Sequence an is defined recursively:
$a_1 = 2$
$a_{n + 1} = {a_n}^2 - a_n + 1$
Prove that $a_i$ and $a_j$, $i \neq j$ are relatively prime.
Hint: Prove that $a_{n + 1} = a_1 a_2 \ldots a_n + 1$ and use Euclid’s theorem.
I came across this on Topcoder algorithm tutorial.I know the proof might be easy but I tried to solve it by creating more terms $ a_{n + 2}, a_{n + 3}$ by substituting $a_{n + 1}$ but that doesn't leads to proof.
On
We use part of the hint.
Using induction, it's a matter of making some substitutions and basic algebra to get that $$a_{n+1} = a_1\cdots a_n + 1.$$
Now, notice that it is enough to prove that given $n\in\Bbb N$, for each $1\leq k\lt n$, $a_k$ and $a_n$ are relatively prime. We proceed to do so.
For $1\leq j\lt n$ define $$\hat{a}_{n,j} = \frac{a_1\cdots a_n}{a_j}.$$
It's know that $$\gcd(a_n,a_j) = \min\{xa_n + ya_j : \text{$x,y\in \Bbb Z$ and $xa_n + ya_j\gt 0$}\}.$$
Pick $n\in\Bbb N$ and $1\leq j\lt n$. Since $$1=a_n - \hat{a}_{n-1,j} a_j\in \{xa_n + ya_j : x,y\in \Bbb Z\}$$ it should be that $\gcd(a_n,a_j) = 1$.
On
Hint $\ $ More generally, suppose we iterate $\,f(x),\,$ a polynomial with integer coefficents that further satisfies the conditions that $\,f(0) = 1 = f(1)\,\ \ $ [yours is $\,f(x) = x^2 - x + 1\,$]

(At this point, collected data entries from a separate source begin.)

-- ==== Sys2Proof/Machine/Lines.lean ====
section
/-! DEFINITION. The line interface (chapter 10): how a request or a report is taken from its queue, screened and
answered, and the LIU's own rows of the table. -/
namespace Sys2Proof.Machine

open Sys2Proof

/-! ## Bodies (section 11.2) -/

/-- The kind of a body. -/
def bodyKind (body : List Byte) : Nat := u8 (body.getD 0 0#8)

/-- The frame tag of a request, or the fleet id of a fleet frame. -/
def bodyTag (body : List Byte) : Nat := u16 (body.getD 1 0#8) (body.getD 2 0#8)

/-- The payload of a request or of a report. -/
def bodyPayload (body : List Byte) : List Byte := body.drop 3

/-- The general reply kind (R185). -/
def generalReply : Nat := 0x80

/-! ## Host requests (R173 to R175) -/

/-- The LIU may take the head of the host input queue: its reply slot is empty and no RESTART awaits its effect
(R174). -/
def mayTake (s : State) : Bool := decide (s.liu.replySlot = none) && !s.liu.restartPending

/-- The head of the host input queue, where the LIU may take it (R174). -/
def hostHead (s : State) : Option HostItem := if mayTake s then s.liu.hostQueue.head? else none

/-- The head leaves the host input queue. -/
def popHost (s : State) : State := { s with liu := { s.liu with hostQueue := s.liu.hostQueue.tail } }

/-- A reply enters the reply slot (R175). -/
def placeReply (r : Reply) (s : State) : State := { s with liu := { s.liu with replySlot := some r } }

/-- What a request's own rule makes of it: its effects, and the status and payload of its reply. -/
structure Answered where
  state : State
  status : Status
  payload : ReplyPayload
deriving DecidableEq, Repr

/-- An OK answer. -/
def accept (s : State) (payload : ReplyPayload) : Answered := ⟨s, .ok, payload⟩

/-- A refusal: it changes nothing and carries no payload. -/
def refuse (s : State) (status : Status) : Answered := ⟨s, status, .none⟩

/-- The reply of an answered request enters the slot once its effects are made (R175, R185). -/
def answer (kind tag : Nat) (a : Answered) : State :=
  placeReply ⟨kind + generalReply, tag, a.status, a.payload⟩ a.state

/-- A request frame of this kind taken from the head of the host input queue (R174): a malformed payload is answered
BAD_FIELD (R173), and a well-formed one is handed to the rule that owns the kind. Where no such frame may be taken, the
command changes nothing (log 4). -/
def takeRequest {α : Type} (kind : Nat) (form : List Byte → Option α) (act : α → State → Answered) (s : State) :
    State :=
  match hostHead s with
  | some (.frame body) =>
    if bodyKind body = kind then
      match form (bodyPayload body) with
      | some r => answer kind (bodyTag body) (act r (popHost s))
      | none => answer kind (bodyTag body) (refuse (popHost s) .badField)
    else s
  | _ => s

/-- A request that is taken in RUNNING alone (R4): WRONG_STATE outside it. -/
def whenRunning {α : Type} (act : α → State → Answered) (r : α) (s : State) : Answered :=
  if s.lyt.opState = .running then act r s else refuse s .wrongState

/-- A complete host frame is placed (R174): at the tail with fewer than 8 frames waiting, as a BUSY mark with fewer than
8 marks held, and otherwise discarded. -/
def placeHost (body : List Byte) (q : List HostItem) : List HostItem :=
  if (q.filter (fun i => match i with | .frame _ => true | .mark _ => false)).length < 8 then q ++ [.frame body]
  else if (q.filter (fun i => match i with | .frame _ => false | .mark _ => true)).length < 8 then
    q ++ [.mark (bodyTag body)]
  else q

/-- Frames placed one after another. -/
def placeHosts : List (List Byte) → List HostItem → List HostItem
  | [], q => q
  | b :: bs, q => placeHosts bs (placeHost b q)

/-! ## Fleet reports (R177) -/

/-- The head leaves the fleet input queue. -/
def popFleet (s : State) : State := { s with liu := { s.liu with fleetIn := s.liu.fleetIn.tail } }

/-- The silence timer of a vehicle restarts (R98, R99). -/
def restartSilence (slot : Nat) (s : State) : State :=
  updVehicle slot (fun v => { v with silence := some (startTimer s.now s.vht.tSilent) }) s

/-- A report of this kind, with its fleet id, taken from the head of the fleet input queue (R177). Where no
well-formed frame of the kind is there, the command changes nothing (log 4). -/
def takeFleet {α : Type} (kind : Nat) (form : List Byte → Option α) (act : Nat → α → State → State) (s : State) :
    State :=
  match s.liu.fleetIn with
  | body :: _ =>
    if bodyKind body = kind then
      match form (bodyPayload body) with
      | some r => act (bodyTag body) r (popFleet s)
      | none => s
    else s
  | [] => s

/-- A report other than HELLO (R98, R177): from a fleet id that is not in the map or from an OFFLINE vehicle it is
dropped; from an ONLINE one it restarts the silence timer and then acts. -/
def fromVehicle {α : Type} (act : Nat → α → State → State) (fleetId : Nat) (r : α) (s : State) : State :=
  match slotOf s.vht fleetId with
  | some slot =>
    match tblGet s.vht.vehicles slot with
    | some v => if v.online then act slot r (restartSilence slot s) else s
    | none => s
  | none => s

/-- A report other than HELLO taken from the head of the fleet input queue. -/
def takeReport {α : Type} (kind : Nat) (form : List Byte → Option α) (act : Nat → α → State → State) (s : State) :
    State :=
  takeFleet kind form (fromVehicle act) s

/-! ## The LIU's rows -/

/-- HOST_FRAME_RECEIVED (R172, R174): bytes on the host line; each frame they complete is placed. -/
def execHostFrameReceived (bytes : List Byte) (s : State) : Host.Outcome State Fault Refusal :=
  .next { s with
    liu := { s.liu with
      hostRx := (rxReceive s.liu.hostRx bytes).2
      hostQueue := placeHosts (rxReceive s.liu.hostRx bytes).1 s.liu.hostQueue } }

/-- BUSY_MARK_REPLY (R174, R185): a mark at the head is answered BUSY. -/
def execBusyMarkReply (s : State) : Host.Outcome State Fault Refusal :=
  match hostHead s with
  | some (.mark tag) => .next (placeReply ⟨generalReply, tag, .busy, .none⟩ (popHost s))
  | _ => .next s

/-- BAD_KIND (R173, R185): a frame at the head whose kind is not a host request. -/
def execBadKind (s : State) : Host.Outcome State Fault Refusal :=
  match hostHead s with
  | some (.frame body) =>
    if hostRow (bodyKind body) = none then
      .next (placeReply ⟨generalReply, bodyTag body, .badKind, .none⟩ (popHost s))
    else .next s
  | _ => .next s

/-- REPLY_TRANSMIT (R175): the free transmitter begins to send the reply, and the slot empties. That the transmitter is
free, the frame before having ended, is what the command says (log 7). -/
def execReplyTransmit (s : State) : Host.Outcome State Fault Refusal :=
  match s.liu.replySlot with
  | some r => .next { s with liu := { s.liu with replySlot := none, hostTx := some (frameOf (replyBody r)) } }
  | none => .next s

/-- NOTICE_TRANSMIT (R175, R176): with no reply waiting, the free transmitter begins to send the oldest notice. After a
RESTART's reply no frame is sent before its effect (R181). -/
def execNoticeTransmit (s : State) : Host.Outcome State Fault Refusal :=
  if mayTake s then
    match s.liu.notices with
    | n :: rest => .next { s with liu := { s.liu with notices := rest, hostTx := some (frameOf (noticeBody n)) } }
    | [] => .next s
  else .next s

/-- FLEET_FRAME_RECEIVED (R172, R177): bytes on the fleet line; each frame they complete joins the fleet input queue,
where fewer than 32 wait. While GWRDY is low the receiver stays hunting and discards every byte. -/
def execFleetFrameReceived (bytes : List Byte) (s : State) : Host.Outcome State Fault Refusal :=
  if s.gwrdy then
    .next { s with
      liu := { s.liu with
        fleetRx := (rxReceive s.liu.fleetRx bytes).2
        fleetIn := s.liu.fleetIn ++ (rxReceive s.liu.fleetRx bytes).1.take (32 - s.liu.fleetIn.length) } }
  else .next s

/-- FLEET_FRAME_DROP (R177, case 1): a frame at the head that is no report, or is malformed for its kind. -/
def execFleetFrameDrop (s : State) : Host.Outcome State Fault Refusal :=
  match s.liu.fleetIn with
  | body :: _ =>
    if fleetRow (bodyKind body) (bodyPayload body) = none then .next (popFleet s) else .next s
  | [] => .next s

/-- FLEET_COMMAND_TRANSMIT (R177): the free fleet transmitter begins to send the oldest command. -/
def execFleetCommandTransmit (s : State) : Host.Outcome State Fault Refusal :=
  if s.gwrdy then
    match s.liu.fleetOut with
    | c :: rest => .next { s with liu := { s.liu with fleetOut := rest, fleetTx := some (frameOf (commandBody c)) } }
    | [] => .next s
  else .next s

end Sys2Proof.Machine
end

${\rm mod}\ a_i\!:\,\ \color{#c00}{a_{i+1}} \equiv f(a_i) \ \,\equiv\,\ \, f(0) \equiv \color{#c00}1\,\Rightarrow\, (a_{i+1},a_i) = 1$
$\qquad\qquad \color{#0a0}{a_{i+2}} \equiv f(\color{#c00}{a_{i+1}}) \equiv f(\color{#c00}1) \equiv \color{#0a0}1\,\Rightarrow\, (a_{i+2},a_i) = 1$
$\qquad\qquad a_{i+3} \equiv f(\color{#0a0}{a_{i+2}}) \equiv f(\color{#0a0}1) \equiv 1\,\Rightarrow\, (a_{i+3},a_i) = 1$
$\qquad\qquad\qquad\ \vdots\qquad\qquad\qquad\qquad\qquad\qquad\vdots_{\phantom{I_{I_I}}}$
by using $\,\ a\equiv \bar a\, \Rightarrow\, f(a)\equiv f(\bar a),\,$ the Polynomial Congruence Rule.
So the gist is: $ $ iterating $f$ maps $\,0\,$ to the fixed point $1,\,$ universally coprime to any integer.
For a simple proof, we bypass the hint.
Let $p$ be a prime that divides at least one $a_k$. Let $q$ be the smallest $k$ such that $p$ divides $a_k$. We show by induction on $n$ that $a_{q+n}\equiv 1\pmod{p}$. In particular, $p$ does not divide $a_{q+n}$. So any prime divides at most one of the $a_i$, which implies the $a_i$ are pairwise relatively prime.
Now to the induction proof. For the base case $n=1$, note that $a_{q+1}=a_q^2-a_q+1\equiv 0^2-0+1\pmod{p}$. And if $a_{q+n}\equiv 1\pmod{p}$, then $a_{q+n+1}\equiv 1^2-1+1=1\pmod{p}$.